Take each line of the records below that contains the string "endian" and copy it.

*** Opening The data ***

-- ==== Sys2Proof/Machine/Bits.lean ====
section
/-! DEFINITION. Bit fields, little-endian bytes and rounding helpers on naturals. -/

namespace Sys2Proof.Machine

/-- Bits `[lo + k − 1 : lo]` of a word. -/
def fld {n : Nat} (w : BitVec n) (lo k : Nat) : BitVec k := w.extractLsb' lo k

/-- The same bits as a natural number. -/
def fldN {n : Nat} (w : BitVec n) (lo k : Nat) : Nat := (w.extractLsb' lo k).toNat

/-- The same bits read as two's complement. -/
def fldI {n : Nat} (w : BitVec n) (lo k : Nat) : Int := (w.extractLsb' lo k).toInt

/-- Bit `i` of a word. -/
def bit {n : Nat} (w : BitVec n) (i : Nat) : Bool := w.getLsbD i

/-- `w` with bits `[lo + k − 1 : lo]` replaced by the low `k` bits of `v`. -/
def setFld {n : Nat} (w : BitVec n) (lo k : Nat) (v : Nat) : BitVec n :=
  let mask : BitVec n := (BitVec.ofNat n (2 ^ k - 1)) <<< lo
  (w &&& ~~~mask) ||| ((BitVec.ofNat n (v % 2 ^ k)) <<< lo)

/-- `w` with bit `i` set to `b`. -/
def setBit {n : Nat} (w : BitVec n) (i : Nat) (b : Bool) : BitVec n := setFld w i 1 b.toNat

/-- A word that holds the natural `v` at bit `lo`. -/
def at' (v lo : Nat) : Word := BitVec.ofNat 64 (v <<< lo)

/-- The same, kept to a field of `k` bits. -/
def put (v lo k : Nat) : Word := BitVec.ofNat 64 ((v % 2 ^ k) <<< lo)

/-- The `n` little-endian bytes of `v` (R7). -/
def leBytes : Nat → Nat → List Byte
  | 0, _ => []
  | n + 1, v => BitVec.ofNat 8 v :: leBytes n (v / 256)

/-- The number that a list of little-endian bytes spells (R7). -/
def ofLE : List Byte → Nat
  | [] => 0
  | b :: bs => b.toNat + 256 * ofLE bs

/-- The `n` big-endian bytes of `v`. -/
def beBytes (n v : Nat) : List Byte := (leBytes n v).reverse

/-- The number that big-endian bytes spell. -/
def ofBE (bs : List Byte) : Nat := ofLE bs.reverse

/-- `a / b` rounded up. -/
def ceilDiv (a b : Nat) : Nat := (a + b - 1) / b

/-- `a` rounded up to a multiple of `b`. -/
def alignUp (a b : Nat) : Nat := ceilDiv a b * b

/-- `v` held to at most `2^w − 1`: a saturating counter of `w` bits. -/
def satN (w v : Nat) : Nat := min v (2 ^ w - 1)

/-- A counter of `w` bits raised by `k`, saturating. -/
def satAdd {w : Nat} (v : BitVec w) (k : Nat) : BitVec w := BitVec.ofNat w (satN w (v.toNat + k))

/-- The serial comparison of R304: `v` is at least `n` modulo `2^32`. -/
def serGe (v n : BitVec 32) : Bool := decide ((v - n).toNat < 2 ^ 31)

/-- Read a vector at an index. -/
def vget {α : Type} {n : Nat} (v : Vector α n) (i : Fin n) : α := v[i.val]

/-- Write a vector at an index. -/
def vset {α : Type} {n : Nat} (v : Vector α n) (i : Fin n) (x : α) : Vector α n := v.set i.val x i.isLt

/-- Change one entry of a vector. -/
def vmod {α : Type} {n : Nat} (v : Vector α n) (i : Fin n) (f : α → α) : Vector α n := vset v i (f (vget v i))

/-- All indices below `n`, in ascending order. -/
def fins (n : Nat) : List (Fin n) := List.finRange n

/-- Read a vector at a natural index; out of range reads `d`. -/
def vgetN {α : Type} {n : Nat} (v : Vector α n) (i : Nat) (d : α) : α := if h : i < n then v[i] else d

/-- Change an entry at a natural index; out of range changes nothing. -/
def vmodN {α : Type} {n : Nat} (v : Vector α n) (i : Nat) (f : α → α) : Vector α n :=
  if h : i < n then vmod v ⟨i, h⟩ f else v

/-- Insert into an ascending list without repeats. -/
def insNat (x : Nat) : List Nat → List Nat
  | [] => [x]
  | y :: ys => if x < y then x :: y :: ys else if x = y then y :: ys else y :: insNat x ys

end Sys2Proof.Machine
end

*** Closing The data ***
*** Opening The data ***

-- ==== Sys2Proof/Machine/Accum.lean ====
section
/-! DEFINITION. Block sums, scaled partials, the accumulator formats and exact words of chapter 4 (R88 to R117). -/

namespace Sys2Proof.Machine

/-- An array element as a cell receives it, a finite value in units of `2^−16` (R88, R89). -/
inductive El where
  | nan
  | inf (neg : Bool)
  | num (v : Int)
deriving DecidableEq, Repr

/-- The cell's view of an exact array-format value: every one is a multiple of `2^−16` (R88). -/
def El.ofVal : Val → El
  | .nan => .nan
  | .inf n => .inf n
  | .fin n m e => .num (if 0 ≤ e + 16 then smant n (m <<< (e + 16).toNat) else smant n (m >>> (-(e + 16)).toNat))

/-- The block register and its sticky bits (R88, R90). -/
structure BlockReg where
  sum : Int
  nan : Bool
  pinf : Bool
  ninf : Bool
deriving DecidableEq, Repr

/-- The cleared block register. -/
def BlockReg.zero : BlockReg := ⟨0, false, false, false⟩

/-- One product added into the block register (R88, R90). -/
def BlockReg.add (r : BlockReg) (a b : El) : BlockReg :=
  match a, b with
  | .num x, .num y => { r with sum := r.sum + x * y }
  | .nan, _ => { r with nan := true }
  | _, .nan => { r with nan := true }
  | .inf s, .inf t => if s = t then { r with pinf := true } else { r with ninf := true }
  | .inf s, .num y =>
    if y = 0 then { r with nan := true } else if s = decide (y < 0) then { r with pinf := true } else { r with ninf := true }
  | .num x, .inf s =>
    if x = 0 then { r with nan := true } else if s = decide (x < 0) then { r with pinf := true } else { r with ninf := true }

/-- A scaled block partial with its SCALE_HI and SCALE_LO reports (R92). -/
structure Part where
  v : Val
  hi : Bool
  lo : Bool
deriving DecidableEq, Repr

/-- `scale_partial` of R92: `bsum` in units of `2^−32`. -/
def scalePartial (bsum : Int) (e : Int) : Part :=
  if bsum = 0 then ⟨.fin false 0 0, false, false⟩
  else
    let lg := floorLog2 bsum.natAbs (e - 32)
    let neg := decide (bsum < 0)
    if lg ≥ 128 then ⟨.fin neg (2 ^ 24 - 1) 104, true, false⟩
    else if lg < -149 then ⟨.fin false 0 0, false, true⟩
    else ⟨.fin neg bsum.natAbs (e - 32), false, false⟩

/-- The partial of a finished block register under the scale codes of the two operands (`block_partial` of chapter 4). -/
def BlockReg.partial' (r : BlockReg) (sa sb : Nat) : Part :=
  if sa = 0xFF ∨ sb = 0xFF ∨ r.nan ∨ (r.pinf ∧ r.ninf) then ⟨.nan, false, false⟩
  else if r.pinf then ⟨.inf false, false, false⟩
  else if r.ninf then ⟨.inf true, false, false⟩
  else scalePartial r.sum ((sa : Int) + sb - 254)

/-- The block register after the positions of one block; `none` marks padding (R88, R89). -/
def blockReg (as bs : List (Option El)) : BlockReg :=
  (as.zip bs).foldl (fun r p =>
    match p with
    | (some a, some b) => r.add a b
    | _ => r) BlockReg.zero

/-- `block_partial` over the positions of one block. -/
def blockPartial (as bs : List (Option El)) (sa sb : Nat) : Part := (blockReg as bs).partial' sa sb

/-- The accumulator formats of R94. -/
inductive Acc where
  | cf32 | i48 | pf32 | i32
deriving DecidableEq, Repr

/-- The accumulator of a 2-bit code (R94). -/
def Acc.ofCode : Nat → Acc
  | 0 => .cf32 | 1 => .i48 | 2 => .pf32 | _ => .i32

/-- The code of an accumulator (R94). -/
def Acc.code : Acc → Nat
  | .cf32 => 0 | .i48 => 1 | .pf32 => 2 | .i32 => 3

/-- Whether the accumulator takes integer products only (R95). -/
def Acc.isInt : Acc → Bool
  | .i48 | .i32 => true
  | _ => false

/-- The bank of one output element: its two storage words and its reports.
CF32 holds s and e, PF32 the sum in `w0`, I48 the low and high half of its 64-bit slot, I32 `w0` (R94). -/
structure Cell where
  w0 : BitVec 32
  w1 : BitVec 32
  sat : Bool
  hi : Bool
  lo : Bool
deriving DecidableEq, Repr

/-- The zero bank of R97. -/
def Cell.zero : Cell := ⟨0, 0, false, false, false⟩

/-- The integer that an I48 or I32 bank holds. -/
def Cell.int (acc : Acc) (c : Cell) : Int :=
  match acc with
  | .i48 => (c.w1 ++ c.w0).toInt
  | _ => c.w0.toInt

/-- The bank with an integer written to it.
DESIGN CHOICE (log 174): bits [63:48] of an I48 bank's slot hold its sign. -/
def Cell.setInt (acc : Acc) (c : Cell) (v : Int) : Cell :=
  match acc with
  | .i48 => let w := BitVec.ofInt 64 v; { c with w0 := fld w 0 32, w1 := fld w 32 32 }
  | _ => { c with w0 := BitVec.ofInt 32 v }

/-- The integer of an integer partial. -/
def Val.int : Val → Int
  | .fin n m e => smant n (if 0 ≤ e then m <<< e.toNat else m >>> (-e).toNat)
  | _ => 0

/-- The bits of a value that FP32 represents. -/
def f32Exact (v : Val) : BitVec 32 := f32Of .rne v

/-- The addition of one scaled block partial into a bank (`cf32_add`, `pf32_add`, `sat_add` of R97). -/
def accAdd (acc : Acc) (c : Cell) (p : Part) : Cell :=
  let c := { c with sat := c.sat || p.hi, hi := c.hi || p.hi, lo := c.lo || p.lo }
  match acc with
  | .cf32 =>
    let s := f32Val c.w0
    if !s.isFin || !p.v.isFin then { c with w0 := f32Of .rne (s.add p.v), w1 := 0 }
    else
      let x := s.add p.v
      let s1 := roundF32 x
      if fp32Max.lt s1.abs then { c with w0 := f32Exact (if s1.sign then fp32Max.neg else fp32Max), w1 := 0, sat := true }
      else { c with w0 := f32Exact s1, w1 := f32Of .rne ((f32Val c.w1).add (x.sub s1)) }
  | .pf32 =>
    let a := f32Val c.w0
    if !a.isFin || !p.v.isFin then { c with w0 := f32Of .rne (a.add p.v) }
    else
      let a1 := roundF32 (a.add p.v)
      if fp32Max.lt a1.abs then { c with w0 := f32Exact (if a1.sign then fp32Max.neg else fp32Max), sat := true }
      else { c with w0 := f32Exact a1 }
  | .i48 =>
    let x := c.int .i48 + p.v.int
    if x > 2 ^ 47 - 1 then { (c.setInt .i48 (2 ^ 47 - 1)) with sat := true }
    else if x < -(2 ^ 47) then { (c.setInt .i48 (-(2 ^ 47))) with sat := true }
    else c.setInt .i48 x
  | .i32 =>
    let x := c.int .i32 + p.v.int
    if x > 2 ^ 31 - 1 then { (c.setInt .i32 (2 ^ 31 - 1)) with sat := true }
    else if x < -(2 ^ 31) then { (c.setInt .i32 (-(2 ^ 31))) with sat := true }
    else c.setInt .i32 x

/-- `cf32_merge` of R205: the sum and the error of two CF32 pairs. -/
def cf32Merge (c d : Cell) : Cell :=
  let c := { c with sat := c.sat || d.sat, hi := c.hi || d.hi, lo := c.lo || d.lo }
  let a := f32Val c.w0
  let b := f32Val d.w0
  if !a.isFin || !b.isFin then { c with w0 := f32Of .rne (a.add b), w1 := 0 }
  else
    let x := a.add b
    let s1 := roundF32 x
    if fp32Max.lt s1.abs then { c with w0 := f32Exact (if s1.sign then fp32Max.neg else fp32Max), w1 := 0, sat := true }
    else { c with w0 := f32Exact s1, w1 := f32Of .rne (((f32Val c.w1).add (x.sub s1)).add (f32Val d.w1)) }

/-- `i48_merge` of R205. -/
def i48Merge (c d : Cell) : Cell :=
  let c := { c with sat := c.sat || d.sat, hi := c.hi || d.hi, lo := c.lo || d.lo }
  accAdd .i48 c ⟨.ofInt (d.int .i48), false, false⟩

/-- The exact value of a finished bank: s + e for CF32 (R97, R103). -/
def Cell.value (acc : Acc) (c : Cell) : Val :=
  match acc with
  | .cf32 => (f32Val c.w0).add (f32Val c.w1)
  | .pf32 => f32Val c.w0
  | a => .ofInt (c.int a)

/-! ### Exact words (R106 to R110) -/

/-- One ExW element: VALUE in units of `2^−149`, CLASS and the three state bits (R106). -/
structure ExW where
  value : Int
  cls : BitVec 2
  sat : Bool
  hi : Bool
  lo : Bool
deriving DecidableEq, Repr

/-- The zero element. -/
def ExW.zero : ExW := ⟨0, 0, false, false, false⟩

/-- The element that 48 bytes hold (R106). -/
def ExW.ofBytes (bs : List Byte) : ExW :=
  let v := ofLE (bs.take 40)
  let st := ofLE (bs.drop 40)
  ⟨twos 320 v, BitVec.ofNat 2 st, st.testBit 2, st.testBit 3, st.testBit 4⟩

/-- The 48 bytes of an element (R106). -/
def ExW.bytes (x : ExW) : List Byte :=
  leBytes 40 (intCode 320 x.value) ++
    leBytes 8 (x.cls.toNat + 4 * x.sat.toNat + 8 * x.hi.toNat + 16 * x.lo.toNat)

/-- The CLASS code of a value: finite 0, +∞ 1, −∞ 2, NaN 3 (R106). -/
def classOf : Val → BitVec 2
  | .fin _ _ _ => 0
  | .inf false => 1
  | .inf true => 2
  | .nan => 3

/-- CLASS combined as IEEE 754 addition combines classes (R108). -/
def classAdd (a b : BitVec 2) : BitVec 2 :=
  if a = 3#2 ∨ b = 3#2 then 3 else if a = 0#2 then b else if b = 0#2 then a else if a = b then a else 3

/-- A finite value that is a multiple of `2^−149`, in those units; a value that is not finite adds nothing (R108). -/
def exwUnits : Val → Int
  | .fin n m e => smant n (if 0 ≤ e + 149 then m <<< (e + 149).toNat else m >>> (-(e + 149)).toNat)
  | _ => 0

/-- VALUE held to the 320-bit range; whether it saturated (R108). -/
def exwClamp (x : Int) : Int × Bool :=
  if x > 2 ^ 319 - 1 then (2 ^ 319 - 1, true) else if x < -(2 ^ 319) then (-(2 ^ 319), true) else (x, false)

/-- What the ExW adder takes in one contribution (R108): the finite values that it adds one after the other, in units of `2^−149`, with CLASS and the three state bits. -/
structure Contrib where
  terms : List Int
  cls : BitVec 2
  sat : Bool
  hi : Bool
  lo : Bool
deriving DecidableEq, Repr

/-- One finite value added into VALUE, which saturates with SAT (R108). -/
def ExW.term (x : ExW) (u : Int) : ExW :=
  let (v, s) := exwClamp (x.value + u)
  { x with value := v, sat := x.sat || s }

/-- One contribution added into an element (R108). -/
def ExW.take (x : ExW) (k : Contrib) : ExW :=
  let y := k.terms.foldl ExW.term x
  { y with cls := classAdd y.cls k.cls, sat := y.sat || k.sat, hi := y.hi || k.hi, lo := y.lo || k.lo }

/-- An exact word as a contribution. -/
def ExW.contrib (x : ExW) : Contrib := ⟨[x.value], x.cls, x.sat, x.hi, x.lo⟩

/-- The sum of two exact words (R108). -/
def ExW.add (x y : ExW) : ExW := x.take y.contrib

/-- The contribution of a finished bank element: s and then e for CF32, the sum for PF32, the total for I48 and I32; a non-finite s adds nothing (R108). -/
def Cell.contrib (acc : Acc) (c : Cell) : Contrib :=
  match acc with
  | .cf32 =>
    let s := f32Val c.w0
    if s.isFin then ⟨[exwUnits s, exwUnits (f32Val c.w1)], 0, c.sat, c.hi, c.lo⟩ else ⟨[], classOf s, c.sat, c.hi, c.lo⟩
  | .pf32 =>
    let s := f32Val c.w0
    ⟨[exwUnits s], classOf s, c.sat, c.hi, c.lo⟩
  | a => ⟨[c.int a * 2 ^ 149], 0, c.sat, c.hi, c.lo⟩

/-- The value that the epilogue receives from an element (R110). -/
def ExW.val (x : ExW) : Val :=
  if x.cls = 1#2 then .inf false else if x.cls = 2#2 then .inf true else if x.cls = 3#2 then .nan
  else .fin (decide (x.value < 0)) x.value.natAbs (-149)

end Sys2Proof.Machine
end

*** Closing The data ***
*** Opening The data ***

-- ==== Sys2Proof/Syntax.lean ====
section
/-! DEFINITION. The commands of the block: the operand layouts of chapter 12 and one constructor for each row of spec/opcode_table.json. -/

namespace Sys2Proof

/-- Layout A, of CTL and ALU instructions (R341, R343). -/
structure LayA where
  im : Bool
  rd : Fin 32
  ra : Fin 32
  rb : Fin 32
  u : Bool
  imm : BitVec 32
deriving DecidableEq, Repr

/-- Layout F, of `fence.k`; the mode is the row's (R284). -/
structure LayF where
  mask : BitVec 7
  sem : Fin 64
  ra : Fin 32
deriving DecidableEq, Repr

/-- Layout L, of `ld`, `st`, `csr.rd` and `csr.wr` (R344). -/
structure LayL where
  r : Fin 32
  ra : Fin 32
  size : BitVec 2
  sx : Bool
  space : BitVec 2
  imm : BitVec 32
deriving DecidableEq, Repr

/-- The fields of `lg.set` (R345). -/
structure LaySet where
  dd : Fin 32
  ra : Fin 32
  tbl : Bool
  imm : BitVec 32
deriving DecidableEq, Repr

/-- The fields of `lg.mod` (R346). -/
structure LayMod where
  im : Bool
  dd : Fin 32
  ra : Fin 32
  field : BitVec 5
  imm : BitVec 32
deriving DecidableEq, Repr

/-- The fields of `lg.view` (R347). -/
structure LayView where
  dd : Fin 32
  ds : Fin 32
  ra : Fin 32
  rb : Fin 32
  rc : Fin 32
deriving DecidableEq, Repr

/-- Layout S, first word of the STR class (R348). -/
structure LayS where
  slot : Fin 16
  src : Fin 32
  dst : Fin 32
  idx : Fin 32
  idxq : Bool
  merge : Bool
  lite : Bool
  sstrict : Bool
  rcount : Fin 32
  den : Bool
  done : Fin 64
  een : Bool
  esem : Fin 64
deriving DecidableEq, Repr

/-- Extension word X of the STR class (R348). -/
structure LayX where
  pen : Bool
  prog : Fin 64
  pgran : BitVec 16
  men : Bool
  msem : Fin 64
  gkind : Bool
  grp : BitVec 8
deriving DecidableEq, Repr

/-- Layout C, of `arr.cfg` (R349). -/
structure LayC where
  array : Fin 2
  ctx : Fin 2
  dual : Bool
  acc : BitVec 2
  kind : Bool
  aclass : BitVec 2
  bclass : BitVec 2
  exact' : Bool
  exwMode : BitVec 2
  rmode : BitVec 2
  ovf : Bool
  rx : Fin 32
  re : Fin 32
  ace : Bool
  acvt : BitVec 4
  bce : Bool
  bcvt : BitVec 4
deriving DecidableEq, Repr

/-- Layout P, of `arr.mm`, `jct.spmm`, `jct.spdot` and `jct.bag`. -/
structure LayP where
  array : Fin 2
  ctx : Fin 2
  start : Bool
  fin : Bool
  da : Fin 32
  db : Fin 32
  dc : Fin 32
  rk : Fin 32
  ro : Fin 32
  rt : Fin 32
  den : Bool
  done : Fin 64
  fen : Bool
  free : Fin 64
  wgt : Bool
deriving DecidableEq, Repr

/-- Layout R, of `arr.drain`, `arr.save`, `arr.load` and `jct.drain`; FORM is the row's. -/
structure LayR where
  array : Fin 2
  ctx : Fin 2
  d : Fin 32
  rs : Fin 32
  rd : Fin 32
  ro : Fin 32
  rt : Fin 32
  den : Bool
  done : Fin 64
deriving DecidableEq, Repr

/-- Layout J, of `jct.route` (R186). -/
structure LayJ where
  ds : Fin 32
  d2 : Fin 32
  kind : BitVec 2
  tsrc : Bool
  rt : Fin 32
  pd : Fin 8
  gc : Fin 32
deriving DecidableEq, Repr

*** Closing The data ***

■ **Response box**:
/-! DEFINITION. Bit fields, little-endian bytes and rounding helpers on naturals. -/
/-- The `n` little-endian bytes of `v` (R7). -/
/-- The number that a list of little-endian bytes spells (R7). -/
/-- The `n` big-endian bytes of `v`. -/
/-- The number that big-endian bytes spell. -/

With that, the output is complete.